Another factor is at work. The Republicans can count on a loyal opposition among the Democrats to denounce them for draconian spending cuts even if they do not exist. It happens every single time.
This gives Republicans cover. Every voter is free to think, “This is bad, but it would be far worse under the Democrats,” which might be true.
But think about the dynamic. It means that one party need only be slightly better than the worst-possible outcome in order to retain power. Meanwhile, the country falls to ruin.
“The massive Welfare State entitlements have run free on automatic pilot as the dependent population has grown from 60 million in 1980 to 150 million at present, even as the Warfare State has ballooned to 2X the levels actually required by homeland security. ... domestic farm, transportation, education and social pork barrels have remained well stocked, and interest expense has gone parabolic.
“The one and only reason we are not in a roaring financial crisis even now is that a rogue Federal Reserve subsequent to Greenspan’s arrival in 1987 proceeded to recklessly monetize big chunks of the billowing public debt.”
And that translates to inflation, which is a form of taxation. Inflation is finally under control for now, but this level of spending threatens a second wave, which would be a calamity.
I’m thrilled that Musk has finally spoken out. He distinguished himself for a year or longer with incisive commentary on federal finances, complete with a team of idealists trying to do the right thing. But the world as it is shreds ideals and turns them to dust.
This is where Musk’s comments come in. They have certainly upset the president he adores. But he put principle above politics and told the truth. He did it in public for all to see. His comments might even make a difference. They were blasted out above the fold in every newspaper. They might have even scared some senators into action. We shall see.

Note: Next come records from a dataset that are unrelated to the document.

-- ==== Sys2Proof/Word.lean ====
section
/-! DEFINITION. The word types of the manual (00_scope, "Numbers, units and time"). -/
namespace Sys2Proof

/-- A byte, 8 bits. -/
abbrev Byte := BitVec 8
/-- A half-word, 16 bits. -/
abbrev Half := BitVec 16
/-- A word, 32 bits. -/
abbrev Word := BitVec 32
/-- A double-word, 64 bits. -/
abbrev DWord := BitVec 64
/-- A global thread number (R15). -/
abbrev Tid := BitVec 9

end Sys2Proof
end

The message that Congress has yet to hear is that there is no more business as usual. The bond rating agencies are downgrading U.S. debt. There is no financial or economic analyst who can defend the budgetary outrages. The end result of the current trajectory has been established by all of history. The problem is that the officeholders are choosing expediency over principles.
We thought that perhaps it would be different this time. If it is to be different, it will require something more than politics as usual. Trump is the man of the hour who can make it happen. But even if he does not step up, the elected politicians who want to keep their seats and not face a different breed in the primaries need to act before it is too late.

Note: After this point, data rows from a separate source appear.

-- ==== Sys2Proof/Config.lean ====
section
/-! DEFINITION. What the manual leaves to each chip (R1, R296): constants with no value the proofs could use. -/
namespace Sys2Proof

/-- The chips of R1; CPX_ID.CHIP tells which one it is. -/
inductive Chip where
  | hx810 | hx820 | hx840
deriving DecidableEq, Repr, Inhabited

/-- The silicon steppings of R1; CPX_ID.STEP tells which one it is. -/
inductive Stepping where
  | a2 | b0
deriving DecidableEq, Repr, Inhabited

/-- The chip the block is built into: per chip (R1, CPX_ID). -/
opaque Config.chip : Chip
/-- The stepping: per stepping (R1, CPX_ID). -/
opaque Config.stepping : Stepping
/-- Bank `b` is supplied at 1.8 V (R296, HDG_IO.VB): the integrator's choice. -/
opaque Config.bank18 : Nat → Bool

/-- CPX_ID.CHIP as the register shows it. -/
def Chip.code : Chip → BitVec 12
  | .hx810 => 0x810
  | .hx820 => 0x820
  | .hx840 => 0x840

/-- CPX_ID.STEP as the register shows it. -/
def Stepping.code : Stepping → BitVec 8
  | .a2 => 0xA2
  | .b0 => 0xB0

end Sys2Proof
end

What we are watching unfold here places Republican lawmakers in an awkward position. They have to choose between loyalty to a president they respect and admire enormously and the principles of fiscal responsibility plus the ideals of the movements that brought them to power.
Here again, we see the essential tension at work. Public opinion has turned solidly against big government in all its forms. Meanwhile, the people in power, including even the president, are going too slowly to appease the kind of change being demanded by the grassroots, even as the new heads of agencies are hounded by mainstream media.
It’s not a new problem in history, but how the Republicans deal with this could determine whether they will lead or get trampled as mere transitional figures.